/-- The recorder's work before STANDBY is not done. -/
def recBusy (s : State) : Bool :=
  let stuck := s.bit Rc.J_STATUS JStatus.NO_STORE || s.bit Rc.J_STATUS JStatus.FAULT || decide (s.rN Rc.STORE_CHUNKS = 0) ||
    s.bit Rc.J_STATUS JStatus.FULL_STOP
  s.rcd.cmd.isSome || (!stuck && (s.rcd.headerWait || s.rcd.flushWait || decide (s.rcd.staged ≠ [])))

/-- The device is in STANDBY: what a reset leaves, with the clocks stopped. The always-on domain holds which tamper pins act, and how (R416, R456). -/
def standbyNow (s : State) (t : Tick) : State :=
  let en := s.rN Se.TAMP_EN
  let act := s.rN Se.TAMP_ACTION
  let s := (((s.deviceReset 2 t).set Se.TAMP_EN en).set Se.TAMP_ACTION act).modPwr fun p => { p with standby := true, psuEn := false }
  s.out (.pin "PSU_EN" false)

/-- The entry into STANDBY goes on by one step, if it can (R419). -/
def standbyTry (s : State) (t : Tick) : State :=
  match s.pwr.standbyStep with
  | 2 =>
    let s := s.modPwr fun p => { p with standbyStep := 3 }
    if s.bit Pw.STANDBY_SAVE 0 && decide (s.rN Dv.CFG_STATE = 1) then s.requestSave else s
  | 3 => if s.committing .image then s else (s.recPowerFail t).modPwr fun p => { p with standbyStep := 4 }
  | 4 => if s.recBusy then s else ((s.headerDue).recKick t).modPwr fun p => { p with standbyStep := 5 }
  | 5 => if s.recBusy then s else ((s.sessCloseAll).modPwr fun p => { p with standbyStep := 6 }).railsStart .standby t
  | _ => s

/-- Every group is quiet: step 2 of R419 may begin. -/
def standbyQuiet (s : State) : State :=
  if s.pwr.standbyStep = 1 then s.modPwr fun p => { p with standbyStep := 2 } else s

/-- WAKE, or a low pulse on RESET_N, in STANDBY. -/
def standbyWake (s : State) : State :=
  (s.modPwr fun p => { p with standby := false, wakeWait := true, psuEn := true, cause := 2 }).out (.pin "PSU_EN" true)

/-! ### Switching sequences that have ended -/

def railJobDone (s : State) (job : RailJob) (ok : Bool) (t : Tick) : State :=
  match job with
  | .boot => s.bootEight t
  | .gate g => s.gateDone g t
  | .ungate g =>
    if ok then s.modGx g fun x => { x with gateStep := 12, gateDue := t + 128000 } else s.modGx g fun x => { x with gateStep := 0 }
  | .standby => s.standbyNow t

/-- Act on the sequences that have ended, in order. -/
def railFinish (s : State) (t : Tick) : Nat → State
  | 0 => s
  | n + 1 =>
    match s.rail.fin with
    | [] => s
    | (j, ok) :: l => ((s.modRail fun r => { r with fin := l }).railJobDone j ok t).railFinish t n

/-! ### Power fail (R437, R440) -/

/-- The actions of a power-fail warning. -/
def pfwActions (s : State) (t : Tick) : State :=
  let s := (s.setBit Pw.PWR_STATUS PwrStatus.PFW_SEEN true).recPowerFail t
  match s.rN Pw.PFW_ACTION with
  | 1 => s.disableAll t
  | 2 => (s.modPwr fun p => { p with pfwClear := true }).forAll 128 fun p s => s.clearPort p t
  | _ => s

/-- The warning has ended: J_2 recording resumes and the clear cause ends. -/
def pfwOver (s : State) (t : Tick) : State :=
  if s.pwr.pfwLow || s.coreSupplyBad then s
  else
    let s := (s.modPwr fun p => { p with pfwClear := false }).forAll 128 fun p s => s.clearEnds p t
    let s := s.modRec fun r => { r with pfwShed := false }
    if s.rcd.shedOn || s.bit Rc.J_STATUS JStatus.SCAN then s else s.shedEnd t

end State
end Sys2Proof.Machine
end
********
Your response should consist of the full listing, exactly as written.

_Answer for the task_
/-- The recorder's work before STANDBY is not done. -/
def recBusy (s : State) : Bool :=
  let stuck := s.bit Rc.J_STATUS JStatus.NO_STORE || s.bit Rc.J_STATUS JStatus.FAULT || decide (s.rN Rc.STORE_CHUNKS = 0) ||
    s.bit Rc.J_STATUS JStatus.FULL_STOP
  s.rcd.cmd.isSome || (!stuck && (s.rcd.headerWait || s.rcd.flushWait || decide (s.rcd.staged ≠ [])))

/-- The device is in STANDBY: what a reset leaves, with the clocks stopped. The always-on domain holds which tamper pins act, and how (R416, R456). -/
def standbyNow (s : State) (t : Tick) : State :=
  let en := s.rN Se.TAMP_EN
  let act := s.rN Se.TAMP_ACTION
  let s := (((s.deviceReset 2 t).set Se.TAMP_EN en).set Se.TAMP_ACTION act).modPwr fun p => { p with standby := true, psuEn := false }
  s.out (.pin "PSU_EN" false)

/-- The entry into STANDBY goes on by one step, if it can (R419). -/
def standbyTry (s : State) (t : Tick) : State :=
  match s.pwr.standbyStep with
  | 2 =>
    let s := s.modPwr fun p => { p with standbyStep := 3 }
    if s.bit Pw.STANDBY_SAVE 0 && decide (s.rN Dv.CFG_STATE = 1) then s.requestSave else s
  | 3 => if s.committing .image then s else (s.recPowerFail t).modPwr fun p => { p with standbyStep := 4 }
  | 4 => if s.recBusy then s else ((s.headerDue).recKick t).modPwr fun p => { p with standbyStep := 5 }
  | 5 => if s.recBusy then s else ((s.sessCloseAll).modPwr fun p => { p with standbyStep := 6 }).railsStart .standby t
  | _ => s

/-- Every group is quiet: step 2 of R419 may begin. -/
def standbyQuiet (s : State) : State :=
  if s.pwr.standbyStep = 1 then s.modPwr fun p => { p with standbyStep := 2 } else s

/-- WAKE, or a low pulse on RESET_N, in STANDBY. -/
def standbyWake (s : State) : State :=
  (s.modPwr fun p => { p with standby := false, wakeWait := true, psuEn := true, cause := 2 }).out (.pin "PSU_EN" true)

/-! ### Switching sequences that have ended -/

def railJobDone (s : State) (job : RailJob) (ok : Bool) (t : Tick) : State :=
  match job with
  | .boot => s.bootEight t
  | .gate g => s.gateDone g t
  | .ungate g =>
    if ok then s.modGx g fun x => { x with gateStep := 12, gateDue := t + 128000 } else s.modGx g fun x => { x with gateStep := 0 }
  | .standby => s.standbyNow t

/-- Act on the sequences that have ended, in order. -/
def railFinish (s : State) (t : Tick) : Nat → State
  | 0 => s
  | n + 1 =>
    match s.rail.fin with
    | [] => s
    | (j, ok) :: l => ((s.modRail fun r => { r with fin := l }).railJobDone j ok t).railFinish t n

/-! ### Power fail (R437, R440) -/

/-- The actions of a power-fail warning. -/
def pfwActions (s : State) (t : Tick) : State :=
  let s := (s.setBit Pw.PWR_STATUS PwrStatus.PFW_SEEN true).recPowerFail t
  match s.rN Pw.PFW_ACTION with
  | 1 => s.disableAll t
  | 2 => (s.modPwr fun p => { p with pfwClear := true }).forAll 128 fun p s => s.clearPort p t
  | _ => s

/-- The warning has ended: J_2 recording resumes and the clear cause ends. -/
def pfwOver (s : State) (t : Tick) : State :=
  if s.pwr.pfwLow || s.coreSupplyBad then s
  else
    let s := (s.modPwr fun p => { p with pfwClear := false }).forAll 128 fun p s => s.clearEnds p t
    let s := s.modRec fun r => { r with pfwShed := false }
    if s.rcd.shedOn || s.bit Rc.J_STATUS JStatus.SCAN then s else s.shedEnd t

end State
end Sys2Proof.Machine
end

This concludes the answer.